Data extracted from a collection
------------

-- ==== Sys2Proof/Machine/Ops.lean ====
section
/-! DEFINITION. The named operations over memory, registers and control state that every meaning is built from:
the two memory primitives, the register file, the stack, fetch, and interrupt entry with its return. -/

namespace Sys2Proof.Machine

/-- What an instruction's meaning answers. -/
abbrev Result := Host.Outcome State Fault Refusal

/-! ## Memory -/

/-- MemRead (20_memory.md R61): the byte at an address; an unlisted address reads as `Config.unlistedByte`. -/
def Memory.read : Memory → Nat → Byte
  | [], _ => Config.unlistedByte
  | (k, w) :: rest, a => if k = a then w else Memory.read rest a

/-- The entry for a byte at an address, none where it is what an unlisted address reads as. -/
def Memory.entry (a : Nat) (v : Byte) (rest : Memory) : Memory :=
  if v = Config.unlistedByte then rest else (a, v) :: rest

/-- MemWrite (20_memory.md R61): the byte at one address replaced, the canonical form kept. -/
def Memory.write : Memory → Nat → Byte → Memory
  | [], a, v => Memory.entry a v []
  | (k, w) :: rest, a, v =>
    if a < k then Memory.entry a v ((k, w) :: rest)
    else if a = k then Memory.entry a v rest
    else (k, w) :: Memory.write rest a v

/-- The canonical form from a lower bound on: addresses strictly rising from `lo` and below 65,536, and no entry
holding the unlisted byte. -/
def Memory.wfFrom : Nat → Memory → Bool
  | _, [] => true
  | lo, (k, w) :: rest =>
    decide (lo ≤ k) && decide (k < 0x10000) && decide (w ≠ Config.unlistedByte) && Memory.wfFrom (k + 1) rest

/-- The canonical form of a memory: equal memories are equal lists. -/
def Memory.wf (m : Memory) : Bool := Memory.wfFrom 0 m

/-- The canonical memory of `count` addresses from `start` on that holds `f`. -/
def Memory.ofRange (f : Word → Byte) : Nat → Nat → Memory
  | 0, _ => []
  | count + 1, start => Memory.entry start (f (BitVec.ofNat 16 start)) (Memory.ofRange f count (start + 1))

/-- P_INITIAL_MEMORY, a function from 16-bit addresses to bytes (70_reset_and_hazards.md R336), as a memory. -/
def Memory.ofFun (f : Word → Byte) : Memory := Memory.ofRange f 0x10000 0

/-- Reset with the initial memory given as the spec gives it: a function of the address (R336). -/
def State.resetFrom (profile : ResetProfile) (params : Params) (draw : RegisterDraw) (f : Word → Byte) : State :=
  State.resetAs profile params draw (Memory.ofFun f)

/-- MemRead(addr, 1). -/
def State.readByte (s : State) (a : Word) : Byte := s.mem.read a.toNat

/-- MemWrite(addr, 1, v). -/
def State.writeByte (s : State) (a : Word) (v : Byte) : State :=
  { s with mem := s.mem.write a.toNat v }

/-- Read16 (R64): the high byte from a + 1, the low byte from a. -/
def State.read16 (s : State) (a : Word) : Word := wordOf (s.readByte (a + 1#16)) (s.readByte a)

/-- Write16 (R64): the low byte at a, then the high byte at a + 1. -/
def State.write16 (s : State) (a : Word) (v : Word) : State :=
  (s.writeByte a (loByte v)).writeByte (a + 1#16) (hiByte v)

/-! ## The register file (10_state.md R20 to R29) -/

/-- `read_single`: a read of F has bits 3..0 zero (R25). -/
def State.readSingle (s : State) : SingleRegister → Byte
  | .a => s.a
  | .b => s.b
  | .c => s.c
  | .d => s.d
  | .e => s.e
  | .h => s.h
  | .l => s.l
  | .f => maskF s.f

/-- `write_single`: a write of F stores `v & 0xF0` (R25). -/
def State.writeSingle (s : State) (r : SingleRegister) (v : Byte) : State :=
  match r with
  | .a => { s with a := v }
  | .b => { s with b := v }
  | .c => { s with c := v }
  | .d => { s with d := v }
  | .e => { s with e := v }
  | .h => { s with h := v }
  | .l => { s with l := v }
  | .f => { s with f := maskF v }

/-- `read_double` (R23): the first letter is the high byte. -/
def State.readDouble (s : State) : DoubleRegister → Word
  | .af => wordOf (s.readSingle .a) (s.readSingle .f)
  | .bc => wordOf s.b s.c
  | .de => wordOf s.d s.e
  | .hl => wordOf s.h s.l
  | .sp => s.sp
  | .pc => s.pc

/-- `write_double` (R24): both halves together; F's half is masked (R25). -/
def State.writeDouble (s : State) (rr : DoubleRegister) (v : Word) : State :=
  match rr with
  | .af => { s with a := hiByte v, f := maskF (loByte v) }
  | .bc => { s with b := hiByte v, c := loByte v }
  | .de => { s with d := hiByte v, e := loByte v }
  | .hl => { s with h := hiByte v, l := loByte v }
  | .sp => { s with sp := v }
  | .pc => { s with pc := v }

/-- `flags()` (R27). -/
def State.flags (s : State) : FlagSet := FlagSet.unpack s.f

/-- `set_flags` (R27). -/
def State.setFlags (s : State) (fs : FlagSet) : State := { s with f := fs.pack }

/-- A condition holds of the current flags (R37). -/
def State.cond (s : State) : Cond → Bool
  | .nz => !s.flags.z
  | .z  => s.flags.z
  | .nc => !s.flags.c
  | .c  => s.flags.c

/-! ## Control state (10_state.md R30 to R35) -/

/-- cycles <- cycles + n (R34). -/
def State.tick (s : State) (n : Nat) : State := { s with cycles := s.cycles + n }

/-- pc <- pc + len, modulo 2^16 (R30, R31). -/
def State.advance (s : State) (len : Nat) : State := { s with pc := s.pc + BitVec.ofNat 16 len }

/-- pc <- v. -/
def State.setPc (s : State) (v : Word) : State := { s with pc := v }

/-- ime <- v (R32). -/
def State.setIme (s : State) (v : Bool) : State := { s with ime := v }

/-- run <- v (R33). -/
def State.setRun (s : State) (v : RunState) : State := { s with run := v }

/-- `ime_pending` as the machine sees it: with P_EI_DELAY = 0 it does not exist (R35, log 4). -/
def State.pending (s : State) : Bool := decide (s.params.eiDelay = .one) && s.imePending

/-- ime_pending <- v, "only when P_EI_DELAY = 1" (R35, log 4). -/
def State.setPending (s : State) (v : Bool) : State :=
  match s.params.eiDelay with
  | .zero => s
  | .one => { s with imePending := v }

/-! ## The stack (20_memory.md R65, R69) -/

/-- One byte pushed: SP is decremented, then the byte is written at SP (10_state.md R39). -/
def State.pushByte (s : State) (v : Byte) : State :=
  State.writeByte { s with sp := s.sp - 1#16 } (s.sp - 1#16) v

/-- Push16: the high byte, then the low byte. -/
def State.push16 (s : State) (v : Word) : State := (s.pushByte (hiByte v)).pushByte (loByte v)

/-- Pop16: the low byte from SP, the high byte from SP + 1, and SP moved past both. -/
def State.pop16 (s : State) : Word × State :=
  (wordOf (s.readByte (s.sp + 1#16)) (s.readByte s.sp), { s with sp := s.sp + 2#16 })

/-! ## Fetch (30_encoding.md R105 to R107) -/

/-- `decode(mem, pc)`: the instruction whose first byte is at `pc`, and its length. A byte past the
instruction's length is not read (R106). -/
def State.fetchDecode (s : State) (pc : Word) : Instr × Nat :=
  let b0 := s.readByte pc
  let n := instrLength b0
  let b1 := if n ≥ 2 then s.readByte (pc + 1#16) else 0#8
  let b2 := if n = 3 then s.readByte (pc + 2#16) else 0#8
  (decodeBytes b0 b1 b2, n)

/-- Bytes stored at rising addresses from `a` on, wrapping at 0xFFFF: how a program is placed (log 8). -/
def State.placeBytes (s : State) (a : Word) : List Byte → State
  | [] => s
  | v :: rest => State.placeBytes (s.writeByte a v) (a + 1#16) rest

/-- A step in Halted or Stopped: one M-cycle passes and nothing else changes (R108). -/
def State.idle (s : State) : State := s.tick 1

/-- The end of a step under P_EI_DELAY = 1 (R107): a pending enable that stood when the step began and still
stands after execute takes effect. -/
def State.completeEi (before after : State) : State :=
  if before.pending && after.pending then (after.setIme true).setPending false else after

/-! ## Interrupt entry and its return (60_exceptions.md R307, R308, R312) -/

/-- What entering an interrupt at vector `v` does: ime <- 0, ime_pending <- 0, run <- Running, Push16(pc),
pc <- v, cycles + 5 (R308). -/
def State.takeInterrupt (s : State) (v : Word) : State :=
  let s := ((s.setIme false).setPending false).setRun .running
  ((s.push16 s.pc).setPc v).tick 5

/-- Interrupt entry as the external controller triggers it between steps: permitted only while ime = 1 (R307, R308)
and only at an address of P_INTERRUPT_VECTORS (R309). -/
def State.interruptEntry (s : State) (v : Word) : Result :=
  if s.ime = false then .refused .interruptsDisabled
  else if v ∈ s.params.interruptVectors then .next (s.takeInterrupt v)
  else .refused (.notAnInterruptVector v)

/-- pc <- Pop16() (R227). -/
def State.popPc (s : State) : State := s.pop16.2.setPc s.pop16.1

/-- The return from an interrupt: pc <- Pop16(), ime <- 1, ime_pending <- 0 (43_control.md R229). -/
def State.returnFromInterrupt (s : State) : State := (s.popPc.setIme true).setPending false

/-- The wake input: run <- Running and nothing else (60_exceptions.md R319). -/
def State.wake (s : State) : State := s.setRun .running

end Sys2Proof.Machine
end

------------

▸ **WHAT THE TASK ASKS**:
Looking back over the data above, restate word for word the lines that begin at the line with "match s.params.eiDelay with" and end at the line with "def State.push16 (s", inclusive.

▸ **ANSWER FOR THIS EXERCISE**:
  match s.params.eiDelay with
  | .zero => s
  | .one => { s with imePending := v }

/-! ## The stack (20_memory.md R65, R69) -/

/-- One byte pushed: SP is decremented, then the byte is written at SP (10_state.md R39). -/
def State.pushByte (s : State) (v : Byte) : State :=
  State.writeByte { s with sp := s.sp - 1#16 } (s.sp - 1#16) v

/-- Push16: the high byte, then the low byte. -/
def State.push16 (s : State) (v : Word) : State := (s.pushByte (hiByte v)).pushByte (loByte v)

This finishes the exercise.